Anticipo
que tiene este caso una elemental explicación, mismo que por veces nos cueste
trabajo entender tanto interés por ciertos sucesos, ya que no resulta en pequeño
embarazo el tener que descifrar sentidos, y mayor aun si nos faltan las letras
de un alfabeto con el que se forman las palabras.
Dejando un
poco de lado estas filosóficas reflexiones mañaneras insustanciales y ñoñas, el
asunto al que me atengo, es que recientemente, ya que seis décadas en la
historia no resulta mucho tiempo, un acontecimiento entrara para los compendios
enciclopédicos como uno de los banquetes más inverosímiles de la era moderna;
aunque así mismo es de preguntarse si será verdad que realmente los
exploradores se comieron un mamut en 1951.
Cuenta la
leyenda, claro, que cierto día los integrantes del “Club de Exploradores de
Nueva York” se sentaron a la mesa para apreciar un suculento piscolabis de
mamut que había estado perfectamente preservado en hielo durante millares de
años.
Tales
cenas estrafalarias que frecuentemente eran distinguidas por los socios
exploradores de dicho club, incluyendo a Neil Armstrong, se tornaron
legendarias por causa de sus platos exóticos, como lo eran los bocadillos ojos
de cabra y tarántulas fritas; sin embargo, el mamut que fue servido en 1951
llegó al auge de los alimentos para allá de extraños que fueron servidos a los
poco miedosos participantes.
Empero,
quiso la eventualidad que luego de un análisis realizado en el DNA de un
fragmento de lo poco que sobró del mencionado banquete, científicos descubriesen
que lo que ellos realmente habían estado comiendo aquella noche eran tortugas
marinas.
Evidente
que, sentados alrededor de la mesa, en su debido momento los viejos
expedicionarios tuvieron sus opiniones y divergencias cuanto al menú; pero
resulta que en una publicación que apareció hace muy poco en la revista “PLOS
One”, los modernos investigadores afirman: “El museo ‘Yale Peabody’ posee una
muestra preservada de la carne que fue consumida durante aquella cena de 1951,
descrita en el lugar donde se alberga como siendo la de un “perezoso gigante”

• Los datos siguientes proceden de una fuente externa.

/-! ### Faults, firmware, identity -/

/-- A fault-log entry (Table 21-1). -/
structure FaultEntry where
  seq : Nat
  time : Int
  mono : Nat
  unit : BitVec 16
  code : BitVec 16
  region : BitVec 16
  flags : BitVec 8
  address : BitVec 64
  detail : BitVec 64
  round : BitVec 32
  step : BitVec 32
deriving DecidableEq, Repr, Inhabited

structure FaultLog where
  entries : List FaultEntry
  nextSeq : Nat
  /-- First sequence number not yet copied to the eMMC. -/
  uncopied : Nat
  copyStopped : Bool
  first : Bool
  /-- Events whose causes came before the dictionary serves (R437). -/
  early : List Event
deriving DecidableEq, Repr, Inhabited

/-- A firmware slot of the eMMC. -/
structure FwSlot where
  image : Bytes
  state : BitVec 8
  version : BitVec 32
deriving DecidableEq, Repr, Inhabited

/-- The configuration set in force, read into its records (R475). -/
structure ConfigSet where
  version : BitVec 32
  raw : Bytes
  owner : Option Bytes
  requesters : List Requester
  castingKeys : List (BitVec 64 × Bytes)
  mgmt : Option Bytes
  enrolKey : Option Bytes
  peers : List (BitVec 8 × BitVec 16 × Bytes)
deriving DecidableEq, Repr, Inhabited

/-- What the eMMC and its replay-protected block keep (Tables 20-1 and 20-2). -/
structure Emmc where
  startCount : BitVec 64
  rollbackMin : BitVec 32
  confirmed : Fin 2
  trial : BitVec 8
  revoked : BitVec 8
  slotA : FwSlot
  slotB : FwSlot
  config : ConfigSet
  /-- Which of the two configuration copies is in force. -/
  selector : Fin 2
  /-- The enrolled list, and the last SEQ accepted since the set in force took effect (R481). -/
  enrolled : List (BitVec 8 × BitVec 16 × Bytes)
  enrolSeq : Option Nat
  keyProgrammed : Bool
  runMark : Bool
  tilesRetired : List Nat
  memRetired : List Nat
  clearTiles : Bool
  clearMem : Bool
  faultCopy : List FaultEntry
  spill : List (Nat × Bytes)
deriving DecidableEq, Repr, Inhabited

/-- A measurement (R474). -/
structure Measurement where
  kind : BitVec 16
  mono : Nat
  digest : Bytes
deriving DecidableEq, Repr, Inhabited

structure Identity where
  /-- Identity seed of R464; none where the PUF could not be read (R465), or before core 0 has read it. -/
  seed : Option Bytes
  /-- PUF_STATE: 0 not enrolled, 1 enrolled, 2 helper data refused. -/
  puf : BitVec 8
  /-- Signatures made with the device key since this start. -/
  signed : Nat
  chain : Bytes
  entries : List Measurement
  count : Nat
  /-- Nonces whose quotes are still to be made, with the writes that asked for them (R478). -/
  quotes : List (Bytes × Origin)
  presence : Bytes
  /-- MGMT record in force at this start (R477). -/
  mgmt : Option Bytes
  /-- A firmware install is open, with the write it answers. -/
  install : Option Origin
deriving DecidableEq, Repr, Inhabited

structure Service where
  op : Nat
  arg : BitVec 64
  origin : Option Origin
  /-- Reason code the operation will end with when its own checks have already failed. -/
  reason : BitVec 8
deriving DecidableEq, Repr, Inhabited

de América del Sur (también llamado de Megaterio), y no de mamut”… Por lo que
no estamos hablando de cualquier político de media cuchara.
La
referida materia periodística también incluye el siguiente comentario:
“Nosotros analizamos un fragmento del “citocromo-b” mitocondrial y estudiamos
los diversos materiales archivados en el museo para verificar la identidad del
bicho que está escrito en la etiqueta, por lo que si fuese verdadera tal
identificación, eso aumentaría el tamaño del Megaterio en más de 600% y por
tanto alteraría nuestra visión en relación a la evolución de los perezosos”...

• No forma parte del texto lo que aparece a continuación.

-- ==== Sys2Proof/Machine/Operands.lean ====
section
/-! DEFINITION. Machine/Operands.lean: the operand forms of the vector engine and the tile (R129 to R133): vector,
mask and scalar registers, lanes and elements, the fields of an instruction word, tensor descriptors, block images. -/

namespace Sys2Proof.Machine

/-- A tile that belongs to no casting and holds nothing. -/
def Tile.blank : Tile where
  status := .idle
  region := Option.none
  mem := []
  vregs := []
  mregs := []
  sregs := []
  table := Option.none
  pc := 0
  progStart := 0
  progWords := 0
  kindMap := []
  descs := []
  queues := []
  memQueue := []
  matrix := []
  stallIn := 0
  stallOut := 0
  busy := 0
  since := 0

def Chip.tile (c : Chip) (t : Nat) : Tile := Sparse.get Tile.blank c.array.tiles t

def Chip.setTile (c : Chip) (t : Nat) (x : Tile) : Chip :=
  { c with array := { c.array with tiles := Sparse.put Tile.blank c.array.tiles t x } }

/-! ### Registers (R129) -/

def Tile.vreg (t : Tile) (n : Nat) : Nat := (Sparse.get 0#2048 t.vregs n).toNat

def Tile.setVreg (t : Tile) (n v : Nat) : Tile := { t with vregs := Sparse.put 0#2048 t.vregs n (BitVec.ofNat 2048 v) }

/-- m0 always reads as all ones. -/
def Tile.mreg (t : Tile) (k : Nat) : Nat := if k = 0 then 2 ^ 64 - 1 else (Sparse.get 0#64 t.mregs k).toNat

def Tile.setMreg (t : Tile) (k v : Nat) : Tile := { t with mregs := Sparse.put 0#64 t.mregs k (BitVec.ofNat 64 v) }

/-- s0 always reads as 0. -/
def Tile.sreg (t : Tile) (k : Nat) : Nat := if k = 0 then 0 else (Sparse.get 0#64 t.sregs k).toNat

def Tile.setSreg (t : Tile) (k v : Nat) : Tile := { t with sregs := Sparse.put 0#64 t.sregs k (BitVec.ofNat 64 v) }

/-! ### Lanes and elements (R130, R132) -/

/-- The 64 lanes of a register, lane 0 first. -/
def lanesOf (v : Nat) : List Nat := (List.range 64).map fun i => v / 2 ^ (32 * i) % 2 ^ 32

/-- The register with these lanes. -/
def ofLanes (l : List Nat) : Nat := l.foldr (fun x acc => x % 2 ^ 32 + acc * 2 ^ 32) 0

def laneOf (v i : Nat) : Nat := v / 2 ^ (32 * i) % 2 ^ 32

/-- New lanes where the mask bit is 1; elsewhere the old lane, or 0 where `mz` (R132). -/
def mergeLanes (act : Nat) (mz : Bool) (old new : List Nat) : List Nat :=
  (List.range 64).map fun i => if bit act i then new.getD i 0 else if mz then 0 else old.getD i 0

/-- Type is one of the 16-bit types. -/
def halfType (ty : Nat) : Bool := ty == 1 || ty == 2

/-- Format of a floating-point TYPE. -/
def typeFmt (ty : Nat) : Fmt := if ty = 1 then .f16 else if ty = 2 then .bf16 else .f32

/-- `fn` on every element of every active lane of the sources: result lanes and the flags raised. -/
def mapElems (ty act : Nat) (fn : List Nat → Nat × Nat) (srcs : List (List Nat)) : List Nat × Nat :=
  let lane := fun i =>
    if !bit act i then (0, 0)
    else
      let ls := srcs.map fun s => s.getD i 0
      if halfType ty then
        let lo := fn (ls.map fun l => l % 2 ^ 16)
        let hi := fn (ls.map fun l => l / 2 ^ 16)
        (lo.1 % 2 ^ 16 + hi.1 % 2 ^ 16 * 2 ^ 16, lo.2 ||| hi.2)
      else
        let r := fn ls
        (r.1 % 2 ^ 32, r.2)
  let rs := (List.range 64).map lane
  (rs.map (·.1), rs.foldl (fun a r => a ||| r.2) 0)

/-- The active elements of a register in ascending element order, as (element number, code). -/
def activeElems (ty act : Nat) (v : Nat) : List (Nat × Nat) :=
  ((List.range 64).map fun i =>
    if !bit act i then []
    else
      let l := laneOf v i
      if halfType ty then [(2 * i, l % 2 ^ 16), (2 * i + 1, l / 2 ^ 16)] else [(i, l)]).flatten

end Sys2Proof.Machine

namespace Sys2Proof

/-! ### Fields of X (Table 5-2) -/

/-- The 26-bit field, sign-extended to 64 bits. -/
def VFields.imm (f : VFields) : Nat := Machine.unsigned 64 (Machine.signed 26 f.x.toNat)

def VFields.queue (f : VFields) : Nat := Machine.bits f.x.toNat 7 0
def VFields.count (f : VFields) : Nat := Machine.bits f.x.toNat 5 0
def VFields.half (f : VFields) : Nat := Machine.bits f.x.toNat 0 0
def VFields.fmt (f : VFields) : Nat := Machine.bits f.x.toNat 25 22
def VFields.desc (f : VFields) : Nat := Machine.bits f.x.toNat 21 14
def VFields.packSb (f : VFields) : Nat := Machine.bits f.x.toNat 13 10
def VFields.part (f : VFields) : Nat := Machine.bits f.x.toNat 9 7
def VFields.pairsrc (f : VFields) : Bool := Machine.bit f.x.toNat 6
def VFields.sb (f : VFields) : Nat := Machine.bits f.x.toNat 25 22
def VFields.acc (f : VFields) : Bool := Machine.bit f.x.toNat 0
def VFields.tid (f : VFields) : Nat := Machine.bits f.x.toNat 15 0
def VFields.offset (f : VFields) : Nat := Machine.bits f.x.toNat 21 8

/-- Lanes the MASK field makes active. -/
def VFields.active (f : VFields) (t : Machine.Tile) : Nat := t.mreg f.mask.toNat

/-- Address of a memory instruction (R150): s[SB] + OFFSET × 32. -/
def VFields.address (f : VFields) (t : Machine.Tile) : Nat := t.sreg f.sb + f.offset * 32

/-- Bytes of a tile memory. -/
def Machine.tileBytes : Nat := 524288

/-- The fields of a vector instruction word (Table 5-1), with its opcode. -/
def VFields.ofWord (w : Nat) : Nat × VFields :=
  (Machine.bits w 63 56, ⟨BitVec.ofNat 5 (Machine.bits w 55 51), BitVec.ofNat 5 (Machine.bits w 50 46), BitVec.ofNat 5 (Machine.bits w 45 41),
    BitVec.ofNat 5 (Machine.bits w 40 36), BitVec.ofNat 3 (Machine.bits w 35 33), BitVec.ofNat 1 (Machine.bits w 32 32),
    BitVec.ofNat 3 (Machine.bits w 31 29), BitVec.ofNat 3 (Machine.bits w 28 26), BitVec.ofNat 26 (Machine.bits w 25 0)⟩)

end Sys2Proof

namespace Sys2Proof.Machine

/-! ### Tensor descriptors (Table 6-4) -/

def TensorDesc.zero : TensorDesc := ⟨0, 0, 0, 0, 0, 0, 0, 0⟩

def Tile.desc (t : Tile) (n : Nat) : TensorDesc := t.descs.getD n TensorDesc.zero

/-- k of a scaled tensor, as a signed number. -/
def TensorDesc.k (d : TensorDesc) : Int := Machine.signed 8 d.scaleK.toNat

/-- Element index of R89 for the element at (r, c) of a block whose first element is the descriptor's origin. -/
def TensorDesc.index (d : TensorDesc) (r c : Nat) : Nat :=
  (d.originRow.toNat + r) * d.cols.toNat + d.originCol.toNat + c

/-! ### Bit strings of elements (R67, R119) -/

/-- Element `j` of width `w` in a little-endian bit string. -/
def elemAt (w : Nat) (b : Nat) (j : Nat) : Nat := b / 2 ^ (w * j) % 2 ^ w

/-- The little-endian bit string of these elements, as a number. -/
def packElems (w : Nat) (l : List Nat) : Nat := l.foldr (fun x acc => x % 2 ^ w + acc * 2 ^ w) 0

/-- Bytes of a 32 × 32 block image of a tensor format (Table 4-4). -/
def imageBytes (code : Nat) : Nat :=
  match TFmt.ofCode code with
  | none => 0
  | some f => (128 * f.elem.width + if f.mx then 32 else 0) * if f.pair then 2 else 1

/-! ### The entry in progress -/

/-- Schedule entries of region h that have begun this step, the last one's KIND (Table 6-7); 4, other, before the
first. -/
def Chip.entryKind (c : Chip) (h : Nat) : Nat :=
  match (Sparse.get Option.none (c.array.castings.map fun e => (e.1, some e.2)) (h / 64) : Option Casting) with
  | Option.none => 4
  | some k =>
    let es := k.sched.filter fun e => e.region.toNat == h % 64
    let n := Sparse.get 0 c.step.begun h
    match es[n - 1]? with
    | some e => if n = 0 then 4 else e.kind.toNat
    | Option.none => 4

end Sys2Proof.Machine
end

Mismo que hoy día uno los encuentre en cada esquina.
“Naturalmente,
el resultado de nuestros estudios indicaron que la carne servida en aquella
cena no era de mamut ni de Megaterio, y sí de tortuga verde de mar (conocida
como Chelonia mydas). Así que, la cena pre histórica fue, probablemente, un
excelente golpe publicitario elaborado y orquestado por esos exploradores”.
Uno por
veces tiene que dominar esa tendencia discursiva que nos oprime el pecho; por
tanto, delante de los paradisiacos talentos de esos exploradores de antaño en
busca de más certeza sobre la inmortalidad de sus hazañas, lo que se aconseja
en verdad, es ser prudente y no comenzar a rastrillar cualquier tipo de
incoherencias cognitivas que aun insisten y persisten en confundir ondulaciones
que esconden el paisaje fecal dejado por estos mastodontes… ¡Gigantesco!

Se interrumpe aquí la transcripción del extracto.